Pelleas und Melisande, Op. 5, is a symphonic poem written by Arnold Schoenberg and completed in February 1903. It was premiered on 25 January 1905 at the Musikverein in Vienna under the composer's direction in a concert that also included the first performance of Alexander von Zemlinsky's Die Seejungfrau. The work is based on Maurice Maeterlinck's play Pelléas and Mélisande, a subject suggested by Richard Strauss. When he began composing the work in 1902, Schoenberg was unaware that Claude Debussy's opera, also based on Maeterlinck's play, was about to premiere in Paris.

Instrumentation

The symphonic poem is scored for a large orchestra comprising piccolo, 3 flutes (3rd doubling 2nd piccolo), 3 oboes (3rd doubling 2nd English horn), English horn, E flat clarinet, 3 clarinets in B flat and A (3rd doubling 2nd bass clarinet), bass clarinet, 3 bassoons, contrabassoon, 8 horns in F, 4 trumpets in E and F, alto trombone, 4 tenor-bass trombones, tuba, timpani (2 players), triangle, cymbals, tam-tam, large tenor drum, bass drum, glockenspiel, 2 harps, and strings.

Structure
The work is in the key of D minor, and is an example of Schoenberg's early tonal works.
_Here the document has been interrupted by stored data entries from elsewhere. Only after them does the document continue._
/-! ### Keys -/

/-- The key of what a job transfers (R639): KEY_KIND, OWNER_DEV, STREAM_ID, KEY_SEQ, STEP. -/
def State.jobKey (s : State) (j : Job) : Nat × Nat × Nat × Nat × Nat :=
  match j.kind with
  | .frame st n _ => (0, s.myDev, st, n, 0)
  | .cmd _ => if j.adapt.isSome then (2, s.myDev, j.stream, j.jobId, j.pass) else (1, s.myDev, j.stream, j.jobId, 0)
  | .tile d k n st => (k, d, st, n, j.pass)

/-- A tile belongs to a job: the same frame, or the same JOB_ID and step (R643, R647). -/
def State.tileFor (s : State) (j : Job) (id : TileId) : Bool :=
  let k := s.jobKey j
  if id.kind = 0 then k.1 == 0 && k.2.1 == id.owner && k.2.2.1 == id.stream && k.2.2.2.1 == id.keySeq
  else k.1 == id.kind && k.2.2.2.1 == id.keySeq && k.2.2.2.2 == id.step

/-! ### Sending (R461, R633, R639 to R641, R646) -/

/-- Columns of a tile of a node's output. -/
def tileColRange (w : Nat) (g : Grid) (k width : Nat) : Nat × Nat :=
  if wOpc w = 0x36 then (k, 1) else if g.nb ≤ 1 then (0, width) else (256 * k, min 256 (width - 256 * k))

/-- The payload of a tile: its codes and block scales as stored, or as FP8 E5M2 with block scales along each row (R646). -/
def tilePayload (t : Tensor) (rows : List Nat) (c0 n wire : Nat) : List Nat × List Nat :=
  let l := rows.map (fun r => ((t.rows.getD r []).drop c0).take n)
  if wire = 1 then
    let q := l.map (fun r => cvtRow 6 (r.map (decF t.fmt)))
    (q.flatMap (·.1), q.flatMap (fun x => x.2.1))
  else (l.flatten, rows.flatMap (fun r => ((t.scales.getD r []).drop (c0 / 32)).take (cdiv n 32)))

/-- The message of a committed tile (R639), and its flits. -/
def State.tileMsg (s : State) (j : Job) (src w : Nat) (g : Grid) (q : Tensor) (t : Nat) : TileMsg × Nat :=
  let sw := (s.coreWord j src).getD 0
  let ik := g.at t
  let rows := blockRows sw (s.coreDesc j src sw) g ik.1
  let cr := tileColRange sw g ik.2 q.cols
  let k := s.jobKey j
  let pay := tilePayload q rows cr.1 cr.2 (xfWire w)
  let bits := if xfWire w = 1 then 8 else fmtBits q.fmt
  ({ id := { src := s.myDev, channel := xfChannel w, kind := k.1, owner := k.2.1, stream := k.2.2.1, keySeq := k.2.2.2.1
             step := k.2.2.2.2, tile := t }
     dst := xfDev w, mb := g.mb, nb := g.nb, rows := rows.length, cols := cr.2, svc := j.svc, pts := j.pts
     ctSec := j.ct.sec, ctNs := j.ct.ns, ctSub := j.ct.sub, flags := j.flags, wire := xfWire w, data := pay.1, scales := pay.2 },
   flitsOf (rows.length * cdiv (cr.2 * bits) 8 + pay.2.length))

/-- The tiles of a source that its XFR_SEND nodes have all sent leave the tiles handed over (R461). -/
def State.handedOver (s : State) (id src : Nat) : State :=
  match s.job? id with
  | none => s
  | some j =>
    let ws := (s.prog j.prog).routeWords j.route
    let sends := (List.range ws.length).filter (fun n => wOpc (ws.getD n 0) == 0x60 && xfSrc (ws.getD n 0) == src)
    s.updNode id src (fun x => { x with
      sending := x.sending.filter (fun t => !(sends.all (fun n => (j.node n).passed.contains (0, t)))) })

/-- An XFR_SEND node is done: its source is committed, and every tile of it is sent and released (R641). -/
def State.sendDone (s : State) (id n src : Nat) : State :=
  match s.job? id with
  | none => s
  | some j =>
    let x := j.node src
    let y := j.node n
    let all := match x.grid with
      | some g => (List.range g.count).all (fun t => x.gated.contains t || y.passed.contains (0, t))
      | none => true
    if x.committed = true ∧ y.sending.isEmpty = true ∧ y.committed = false ∧ all = true then s.commitNode id n .none else s

/-- XFR_SEND (R461, R639): the tiles of its source that have committed since go to DST_DEV, in commit order. -/
def execXfrSend (job node : Nat) (s : State) : Host.Outcome State Fault Refusal :=
  match s.job? job with
  | none => .next s
  | some j =>
    match s.jobWord j node with
    | none => .next s
    | some w =>
      let src := xfSrc w
      if wOpc w = 0x60 ∧ j.started = true ∧ j.plan.isSome = true ∧ (j.node node).committed = false then
        if s.reachable.contains (xfDev w) = false then
          .next ((s.setErr Reg.LNK_ERR true (16, 3, 7) 0x0C05).faultJob j node 0x0C05 (xfDev w) (xfChannel w))
        else
          let x := j.node src
          match x.grid, x.out with
          | some g, .tensor q =>
            let ready := (x.passed.filter (fun p => p.1 + 1 == g.passes)).map (·.2)
            let go := if g.fold && g.passes == 1 && !x.committed then [] else
              ready.filter (fun t => !(j.node node).passed.contains (0, t))
            let s1 := go.foldl (fun s t =>
              let m := s.tileMsg j src w g q t
              s.sendTile { msg := m.1, job := job, node := node, flits := m.2, port := 0 } false) s
            let s2 := s1.updNode job node (fun y => { y with
              ran := true, passed := y.passed ++ go.map (fun t => (0, t)), sending := y.sending ++ go })
            .next ((s2.handedOver job src).sendDone job node src)
          | _, _ => .next (s.sendDone job node src)
      else .next s
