/-- The engines drop their pictures; one in lehr moves its streams (R160, R185). -/
def State.decReset (s : State) : State :=
  let bufs := s.dec.pics.flatMap (fun p => p.bufs) ++
    (List.range 8).flatMap (fun e => ((s.engine e).cur.toList ++ (s.engine e).chosen.toList).flatMap (fun p => p.bufs))
  let s1 := bufs.foldl (fun s b => s.freeAll b.1 b.2) s
  let s2 : State := { s1 with dec := {} }
  ((List.range 8).foldl (fun s e =>
    let s' := s.wr (Reg.DEC_STATUS_CUR_VALID e) 0
    match s'.engineSt e with
    | 1 => s'.setEngineSt e 0
    | 2 => (s'.beginMoves e).movesDone e
    | 3 => (s'.beginMoves e).movesDone e
    | _ => s') s2).enginesNote

/-- Batches and source rows in a shaper are discarded; kept samples stay with the checkpoints (R131). -/
def State.shpReset (s : State) : State :=
  let s1 := (s.shp.batches.foldl State.freeBatch s).unpinIf (fun h => match h with | .rows _ _ _ => true | _ => false)
  (List.range 8).foldl State.shpNote ({ s1 with shp := { s1.shp with batches := [], stalled := [], rowStall := [] } } : State)

/-- The stations' operations are discarded; tracks and sets go back to the checkpoints (R131, R506, R514). -/
def State.sgsReset (s : State) : State :=
  let s1 : State := { s with sgs := { s.sgs with ops := [] } }
  let s2 := (List.range 128).foldl (fun s st =>
    if s.sgsSt st = 0 then s
    else
      let x := s.sgsStream st
      let y := s.stream st
      let p : SgsPart := match (if y.rebuild ∨ s.rd Reg.HIF_JRNL_CFG_MIRROR_VALID = 0 then none else y.ckpt) with | some k => k.sgs | none => {}
      (s.setSgs st { x with
        trk := p.trk.getD {}, disc := []
        sets := x.sets.map (fun q => { q with keys := match p.sets.find? (fun r => r.1 == q.node) with | some r => r.2 | none => [] }) }).sgsStrmNote st) s1
  (List.range 4).foldl (fun s k => (s.stationNote k).sgsLehrEnd k) s2.stationsNote

/-! ### Jobs, cores and queues -/

/-- What a job holds returns (R584). -/
def State.forgetJob (s : State) (j : Job) : State :=
  let s1 := j.sets.foldl (fun s x => s.freeAll x.bufs.1 x.bufs.2) s
  ((j.plan.getD []).foldl (fun s x => s.freeAll x.2.1 x.2.2) s1).unpin j.id

/-- A job that a received tile started begins anew: its tiles stay in their receive buffers (R641, R643). -/
def Job.anew (j : Job) (ticket : Nat) : Job :=
  { id := j.id, kind := j.kind, prog := j.prog, route := j.route, svc := j.svc, ticket := ticket, count := j.count
    stream := j.stream, jobId := j.jobId, frameSeq := j.frameSeq, pts := j.pts, ct := j.ct, flags := j.flags, home := j.home }

/-- A core drops its tiles, holds and contexts, and closes a stop in progress (R351, R552). -/
def State.coreReset (s : State) (c : Nat) : State :=
  let x := s.core c
  let s1 := s.setCore c { lehr := if s.coreState c = 2 ∨ s.coreState c = 3 then x.lehr else 0 }
  (if x.lehr = 4 then s1.coreResumes c else s1.stopEnd c).coreNote c

/-- A program's load or unload in progress begins anew with its command, and an ADAPT_RUN in progress leaves the optimiser state as it
stood (R130, R392). -/
def State.progReset (s : State) (p : Nat) : State :=
  let x := s.prog p
  let s1 := match s.progState p with
    | 1 => (s.setProg p {}).wr (Reg.GLB_PROG_STATUS_STATE p) 0
    | 0 => s
    | _ => (s.setProg p { x with unloading := none, pendLoad := none, loading := none }).wr (Reg.GLB_PROG_STATUS_STATE p) 2
  let y := s1.prog p
  match y.optOld with
  | some o => s1.setProg p { y with opt := o, optOld := none }
  | none => s1

/-- Jobs, tile jobs, contexts and stalled draws are discarded, and what they hold returns (R584, R698). -/
def State.dropWork (s : State) (tiles : Bool) : State :=
  let areas := s.sched.saved.map (·.area) ++ (List.range 64).filterMap (fun c => (s.core c).saving.map (·.area))
  let s1 := s.jobs.foldl State.forgetJob s
  let s2 := s1.sched.retiring.foldl (fun s r => s.freeAll r.cls r.bufs) s1
  let s3 := s2.freeAll 7 areas
  let isTile := fun (j : Job) => match j.kind with | .tile _ _ _ _ => tiles | _ => false
  let s4 : State := { (s3.wr Reg.SCHED_CTRL_SAVE_ALL 0).wr Reg.SCHED_CTRL_RESUME_ALL 0 with
    jobs := (s3.jobs.filter isTile).map (fun j => j.anew s3.ticketNow)
    sched := { s3.sched with ready := [], saved := [], retry := [], retiring := [], swaps := [], saving := false, resuming := false }
    tbl := { s3.tbl with loads := [], suspect := [] }
    jrnl := { s3.jrnl with cmds := [] } }
  let s5 := (List.range 32).foldl State.progReset (s4.wr Reg.SCHED_STATUS_SAVED_ALL 0)
  let s6 := (List.range 8).foldl (fun s c => (s.setPool c { s.poolC c with stalled := [] }).poolNote c) s5
  let s7 := (List.range 64).foldl (fun s p => let x := s.pchan p
    if x.queue.isEmpty then s else s.setPchan p { x with queue := [] }) s6
  ((List.range 64).foldl State.coreReset s7).schedNote

/-! ### Links and rings -/

/-- Ranlink forgets the work in flight (R641, R650, R698): with the ports trained, received tiles stay in their buffers; else they are
lost, and their senders send them again. -/
def State.lnkReset (s : State) (trained : Bool) : State :=
  let s1 : State := { s with lnk := { s.lnk with
    sent := [], colls := [], early := [], lostAt := []
    heldTiles := if trained then s.lnk.heldTiles.map (fun h => { h with job := match h.job with
      | some i => if (s.job? i).isSome then some i else none
      | none => none }) else [] } }
  let s2 := (List.range 4).foldl (fun s p => s.setLport p { lanesBad := (s.lport p).lanesBad }) s1
  if trained then s2
  else
    let s3 := s.lnk.heldTiles.foldl (fun s h => s.freeAll h.bufs.1 h.bufs.2) s2
    ((List.range 4).foldl (fun s p => if s.portSt p = 0 then s
      else ((s.setPortSt p (if s.portSt p = 5 then 0 else 4)).wr (Reg.LNK_PORT_STATUS_WIDTH p) 0)) s3).lnkNote

/-- Ingest forgets a frame in reassembly and what it had of its flows' sequence (R698). -/
def State.netReset (s : State) : State :=
  (List.range 32).foldl (fun s f => s.setFlow f { discont := (s.flow f).discont }) s

/-- A pennant that no recovery regenerates (R122, R126): device-level, or the refusal of a slot. -/
def Pn.lasting (p : Pn) : Bool :=
  match p.key with
  | .device => p.dev.isNone
  | .refusal _ => true
  | _ => false

/-- Rings keep only what no recovery regenerates; poll reads and slots in hand are discarded (R97, R128). -/
def State.ringsReset (s : State) : State :=
  let s1 := (List.range 64).foldl (fun s m => let r := s.pring m
    s.setPring m { r with ready := r.ready.filter Pn.lasting, mid := none }) s
  { s1 with hif := { s1.hif with crings := [], poison := [], xlateVoid := s1.hif.xlate } }

/-- Dwords of Advanced Error Reporting that a hot or function-level reset keeps, as the standard says of sticky fields. -/
def aerSticky : List Nat := [0x104, 0x110, 0x118]

/-- HIF registers that a hot or function-level reset keeps: those with ST fields and HIF_ERR_ADDR, and what is no configuration: whether
the mirror is valid, and the link of a function-level reset (R13, R128, R698). -/
def State.hifReset (s : State) (linkUp : Bool) : State :=
  let st := fun (a : Nat) => match rowOf a with | some r => r.mask (· == .st) != 0 | none => false
  let mv := s.rd Reg.HIF_JRNL_CFG_MIRROR_VALID
  let keep := fun (a : Nat) => decide (a < 0x100000 ∨ 0x400000 ≤ a) || st a || a == Reg.HIF_ERR_ADDR_LO || a == Reg.HIF_ERR_ADDR_HI
  let s1 : State := { s with
    regs := s.regs.filter (fun q => keep q.1)
    hif := { lanesBad := s.hif.lanesBad, gaps := s.hif.gaps, cfg := s.hif.cfg.filter (fun q => aerSticky.contains q.1) }
    jrnl := { s.jrnl with latched := false, rebuilding := false } }
  let s2 := s1.wr Reg.HIF_JRNL_CFG_MIRROR_VALID mv
  if linkUp then
    ((s2.wr Reg.HIF_STATUS_LINK_UP (s.rd Reg.HIF_STATUS_LINK_UP)).wr Reg.HIF_STATUS_LINK_SPEED (s.rd Reg.HIF_STATUS_LINK_SPEED)).wr
      Reg.HIF_STATUS_LINK_WIDTH (s.rd Reg.HIF_STATUS_LINK_WIDTH)
  else s2
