-- ==== Sys2Proof/Machine/Step.lean ====
section
/-! DEFINITION. One step: the command at the front of the queue, or one AON tick when the queue is empty. -/

set_option Elab.async false

namespace Sys2Proof.Machine

/-- One step: exec of the front command on the state with the queue's rest; on an empty queue one AON tick passes. -/
def step (s : State) : Host.Outcome State Fault Refusal :=
  match s.pending with
  | [] => .next s.tick
  | c :: rest => exec c { s with pending := rest }

/-- The state with the command a word spells at the front of its queue; no word spells one. -/
def State.withFetchWord (s : State) (nbits w : Nat) : State :=
  match decodeTableWord nbits w with
  | some c => { s with pending := c :: s.pending }
  | none => s

end Sys2Proof.Machine
end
It is one continuous movement which comprises many inter-related sections. The major sections are delineated by the following tempo markings:
 Die Achtel ein wenig bewegt – zögernd
 Heftig
 Lebhaft
 Sehr rasch
 Ein wenig bewegt
 Langsam
 Ein wenig bewegter
 Sehr langsam
 Etwas bewegt
 In gehender Bewegung
 Breit

Alban Berg provided a formal outline demonstrating a combination four movement symphonic form and a single movement sonata form with connections to scenes from the Maeterlinck play.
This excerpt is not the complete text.